Allez ensuite dans l'interface de gestion de Zope pour configurer et personnaliser votre Zinstance très intuitivement   :Very Happy: 

Voilà, ça y'est ! Amusez-vous bien ! Et n'hésitez pas à me faire vos commentaires/suggestions pour améliorer tout çà comme d'hab.   :Wink: 

Remarques :

Je vous mets le lien direct vers la doc d'install au besoin mais c'est pas vraiment nécessaire ; je vous assure que la configuration est très simple à comprendre et qu'en 5 minutes vous aurez cuisiné votre bestiole aux petits oignons ^^

Je profite également de cette zone de remarques pour vous mettre un petit feedback au niveau de la concurrence, et pour vous faire un résumé non exhaustif de ce que j'ai essayé vite fait dans la bagarre pour me faire une opinion (sans doutes un chouilla partial mais bon, que voulez vous, j'avais déjà des idées bien arrétées  lol  ; qui a dit « préjugés » ?) : 

www-apps/roundup ; c'est dans la même idée qu'issuetracker donc sympa aussi car très légé. Personnellement, je l'ai testé avant de tomber sur issuetracker mais je l'ai trouvé trop minimaliste ; il convenait moins à mes besoins/attentes - un second choix donc.

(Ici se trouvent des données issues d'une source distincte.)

/-- The name of an event. spec/18 R519. -/
def EvCode.name (e : EvCode) : String :=
  match e with
  | .POWER_FAIL => "POWER_FAIL"
  | .SUPPLY_LOW => "SUPPLY_LOW"
  | .VL_INPUT_LOST => "VL_INPUT_LOST"
  | .SUPPLY_HIGH => "SUPPLY_HIGH"
  | .BASEPLATE_HOT => "BASEPLATE_HOT"
  | .RESET_PIN => "RESET_PIN"
  | .RESET_HELD => "RESET_HELD"
  | .KEEP_DATA_LOST => "KEEP_DATA_LOST"
  | .KEY_LOST => "KEY_LOST"
  | .MODE_CHANGE => "MODE_CHANGE"
  | .HOLD_NOT_GRANTED => "HOLD_NOT_GRANTED"
  | .DOMAIN_FAILED => "DOMAIN_FAILED"
  | .SERVICE_ACTIVE => "SERVICE_ACTIVE"
  | .LOCKSTEP_MISMATCH => "LOCKSTEP_MISMATCH"
  | .DRAM_VIOLATION => "DRAM_VIOLATION"
  | .DRAM_ECC_UNCORR => "DRAM_ECC_UNCORR"
  | .IMG_FALLBACK => "IMG_FALLBACK"
  | .DIS_DOMAIN => "DIS_DOMAIN"
  | .FRAME_SKEW => "FRAME_SKEW"
  | .FRAME_EST_LATE => "FRAME_EST_LATE"
  | .FRAME_STALL => "FRAME_STALL"
  | .FRAME_STALL_LIMIT => "FRAME_STALL_LIMIT"
  | .FRAME_RENUMBER => "FRAME_RENUMBER"
  | .REF_REJECTED => "REF_REJECTED"
  | .REF_DISAGREE => "REF_DISAGREE"
  | .POS_REF_LOW => "POS_REF_LOW"
  | .POS_DR => "POS_DR"
  | .POS_LOST => "POS_LOST"
  | .HDG_DR => "HDG_DR"
  | .HDG_LOST => "HDG_LOST"
  | .EST_RESET => "EST_RESET"
  | .EST_PEER_DIFF => "EST_PEER_DIFF"
  | .HOLD_TRANSITION => "HOLD_TRANSITION"
  | .POS_EXC_WARN => "POS_EXC_WARN"
  | .HDG_EXC_WARN => "HDG_EXC_WARN"
  | .POS_EXCURSION => "POS_EXCURSION"
  | .HDG_EXCURSION => "HDG_EXCURSION"
  | .JOY_INPUT_BAD => "JOY_INPUT_BAD"
  | .MPC_FAIL => "MPC_FAIL"
  | .HOLD_DEGRADED => "HOLD_DEGRADED"
  | .APR_XTRACK => "APR_XTRACK"
  | .BPR_NO_CONTACT => "BPR_NO_CONTACT"
  | .BPR_CONTACT_LOST => "BPR_CONTACT_LOST"
  | .ALLOC_REPEAT => "ALLOC_REPEAT"
  | .ALLOC_STALLED => "ALLOC_STALLED"
  | .ALLOC_SATURATED => "ALLOC_SATURATED"
  | .PWR_ENV_STALE => "PWR_ENV_STALE"
  | .PWR_ENV_LIMIT => "PWR_ENV_LIMIT"
  | .PWR_MSG_BAD => "PWR_MSG_BAD"
  | .PWR_TIE_MISMATCH => "PWR_TIE_MISMATCH"
  | .ALC_LEARN_LIMIT => "ALC_LEARN_LIMIT"
  | .ALC_LEARN_BAD => "ALC_LEARN_BAD"
  | .CONSEQUENCE => "CONSEQUENCE"
  | .CQA_CASE_BREACH => "CQA_CASE_BREACH"
  | .CQA_CASE_CLEAR => "CQA_CASE_CLEAR"
  | .CQA_UNPROVEN => "CQA_UNPROVEN"
  | .HEN_MEMERR => "HEN_MEMERR"
  | .HEN_CL_FAULT => "HEN_CL_FAULT"
  | .DIS_HEN_QUEUE => "DIS_HEN_QUEUE"
  | .DIS_HEN_CLUSTER => "DIS_HEN_CLUSTER"
  | .THR_FAILED => "THR_FAILED"
  | .THR_UNAVAILABLE => "THR_UNAVAILABLE"
  | .THR_DEGRADED => "THR_DEGRADED"
  | .DIS_THR => "DIS_THR"
  | .SAT_RAIM_EXCL => "SAT_RAIM_EXCL"
  | .SAT_RAIM_FAIL => "SAT_RAIM_FAIL"
  | .SAT_HPL => "SAT_HPL"
  | .SAT_SPOOF => "SAT_SPOOF"
  | .TIME_INCONSISTENT => "TIME_INCONSISTENT"
  | .SAT_JAMMING => "SAT_JAMMING"
  | .SAT_HOLDOVER => "SAT_HOLDOVER"
  | .ANT_OPEN => "ANT_OPEN"
  | .ANT_SHORT => "ANT_SHORT"
  | .ANT_GEOMETRY => "ANT_GEOMETRY"
  | .SAT_WAKE_FAIL => "SAT_WAKE_FAIL"
  | .TIME_BOUND_EXCEEDED => "TIME_BOUND_EXCEEDED"
  | .SAT_RETAINED_BAD => "SAT_RETAINED_BAD"
  | .TIME_STEP => "TIME_STEP"
  | .TIME_FRAME_SWITCH => "TIME_FRAME_SWITCH"
  | .PTP_GM_CHANGE => "PTP_GM_CHANGE"
  | .TIME_SRC_LOST => "TIME_SRC_LOST"
  | .TIME_FRAME_HOLDOVER => "TIME_FRAME_HOLDOVER"
  | .TIME_STEP_PENDING => "TIME_STEP_PENDING"
  | .TIME_BOUND => "TIME_BOUND"
  | .DIS_PULSE => "DIS_PULSE"
  | .JOURNAL_MIRROR_LOST => "JOURNAL_MIRROR_LOST"
  | .JOURNAL_LOW => "JOURNAL_LOW"
  | .CMD_AUTH_FAIL => "CMD_AUTH_FAIL"
  | .CMD_UNIT_ABORTED => "CMD_UNIT_ABORTED"
  | .PNT_UNKNOWN => "PNT_UNKNOWN"
  | .PNT_PRODUCER_LOST => "PNT_PRODUCER_LOST"
  | .PNT_PRODUCER_BACK => "PNT_PRODUCER_BACK"
  | .PRODUCER_SILENT => "PRODUCER_SILENT"
  | .PNT_FORCED => "PNT_FORCED"
  | .TAKEOVER => "TAKEOVER"
  | .PEER_LOST => "PEER_LOST"
  | .W_LOST => "W_LOST"
  | .XLP_LOST => "XLP_LOST"
  | .LEASE_SUSPENDED => "LEASE_SUSPENDED"
  | .SILENCED => "SILENCED"
  | .TAKEOVER_CHECK_FAIL => "TAKEOVER_CHECK_FAIL"
  | .ROLE_RELAY_FAULT => "ROLE_RELAY_FAULT"
  | .UID_CONFLICT => "UID_CONFLICT"
  | .UID_CHANGED => "UID_CHANGED"
  | .ROTATE_DUE => "ROTATE_DUE"
  | .SAFE_DEMAND => "SAFE_DEMAND"
  | .SAFE_STOP_EV => "SAFE_STOP"
  | .SAFE_STOP_END => "SAFE_STOP_END"
  | .SAFE_FAULT_EV => "SAFE_FAULT"
  | .SAFE_STOP_ACTIVE => "SAFE_STOP_ACTIVE"
  | .SAFE_FAULT => "SAFE_FAULT"
  | .SAFE_PATH_FAULT => "SAFE_PATH_FAULT"
  | .BRAKE_TEST_OVERDUE => "BRAKE_TEST_OVERDUE"
  | .BRAKE_TEST_FAIL => "BRAKE_TEST_FAIL"
  | .BRAKE_TEST_PASS => "BRAKE_TEST_PASS"
  | .SAFE_CFG_DIFFERS => "SAFE_CFG_DIFFERS"
  | .SAFE_CFG_CONFIRMED => "SAFE_CFG_CONFIRMED"
  | .SSUP_LOW => "SSUP_LOW"
  | .FIO_SUPPLY_LOW => "FIO_SUPPLY_LOW"
  | .FIO_SUPPLY_MISSING => "FIO_SUPPLY_MISSING"
  | .FIO_RESTORE_WAIT => "FIO_RESTORE_WAIT"
  | .FIO_WIRE_BREAK => "FIO_WIRE_BREAK"
  | .FIO_BACKFED => "FIO_BACKFED"
  | .FIO_OVERLOAD => "FIO_OVERLOAD"
  | .FIO_GROUP_OVERLOAD => "FIO_GROUP_OVERLOAD"
  | .FIO_OPEN_LOAD => "FIO_OPEN_LOAD"
  | .DIS_FIO => "DIS_FIO"
  | .CAN_ERROR_PASSIVE => "CAN_ERROR_PASSIVE"
  | .CAN_BUS_OFF => "CAN_BUS_OFF"
  | .IDENTIFIER_CLASH => "IDENTIFIER_CLASH"
  | .CAN_RATE_UNKNOWN => "CAN_RATE_UNKNOWN"
  | .CAN_RX_OVERRUN => "CAN_RX_OVERRUN"
  | .CAN_NODE_TABLE_FULL => "CAN_NODE_TABLE_FULL"
  | .SER_RX_ERROR => "SER_RX_ERROR"
  | .DIS_MAILBOX => "DIS_MAILBOX"
  | .DIS_SERIAL => "DIS_SERIAL"
  | .LOG_FREEZE => "LOG_FREEZE"
  | .LOG_THAW => "LOG_THAW"
  | .LOG_FROZEN => "LOG_FROZEN"
  | .LOG_FLOOD => "LOG_FLOOD"
  | .LOG_FULL => "LOG_FULL"
  | .LOG_MEM_FAIL => "LOG_MEM_FAIL"
  | .LOG_MEM_FAULT => "LOG_MEM_FAULT"
  | .LOG_SNAP_FAULT => "LOG_SNAP_FAULT"
  | .LOG_TORN_RECOVERED => "LOG_TORN_RECOVERED"
  | .LOG_QUEUE_LOST => "LOG_QUEUE_LOST"
  | .DIS_DMA => "DIS_DMA"
  | .CFG_COPY_BAD => "CFG_COPY_BAD"
  | .CFG_BASE_SET => "CFG_BASE_SET"
  | .CFG_APPLY_FAIL => "CFG_APPLY_FAIL"
  | .CFG_FACTORY_EV => "CFG_FACTORY"
  | .PARTITION_VIOLATION => "PARTITION_VIOLATION"
  | .PARTITION_RESTART => "PARTITION_RESTART"
  | .PARTITION_STOPPED => "PARTITION_STOPPED"
  | .DIS_PARTITION => "DIS_PARTITION"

www-apps/trac ; très connu, très puissant mais bien que la fonctionnalité soit présente et de qualité, c'est autre chose... il est bien plus dans la ligné des framework orientés developpement de projet info ; le ticketing n'étant qu'une fonctionnalité de second plan.

www-apps/otrs ; Du bon gros soft de ticketing plutôt orienté hotline selon moi mais rien à redire ; en revanche là c'est l'usine à gaz, pléthore de fonctionnalités et d'intégrations (je ne parle meme pas des dépendences)... Bref, pas dans mon CC.

www-apps/rt -  Très correct sans doutes mais trop de dépendances là encore et au niveau ergonomie enduser, j'ai vraiment pas accroché du tout alors mes fonctionnels je n'ose l'imaginer...

www-apps/mantisbt ; désolé, mantis j'ai un mauvais vécu avec donc je l'ai exclu d'office (oui oui, je sais... mais j'ai déjà mentionné que j'étais partial    :Twisted Evil:   ). Cependant, jeter un oeil quand même car php/mysql/apache oblige, il pourrait peut-être vous convenir selon votre infrastructure et/ou vos profils d'utilisateurs.

Après il me restait le Bugzilla... la référence... hautement paramétrable, puissant (peut-être trop?), etc. Là encore, trop geek, trop lourd à gérer à tous points de vues en regard des objectifs.

----------

## netfab

A l'air sympa, merci  :Very Happy: 

----------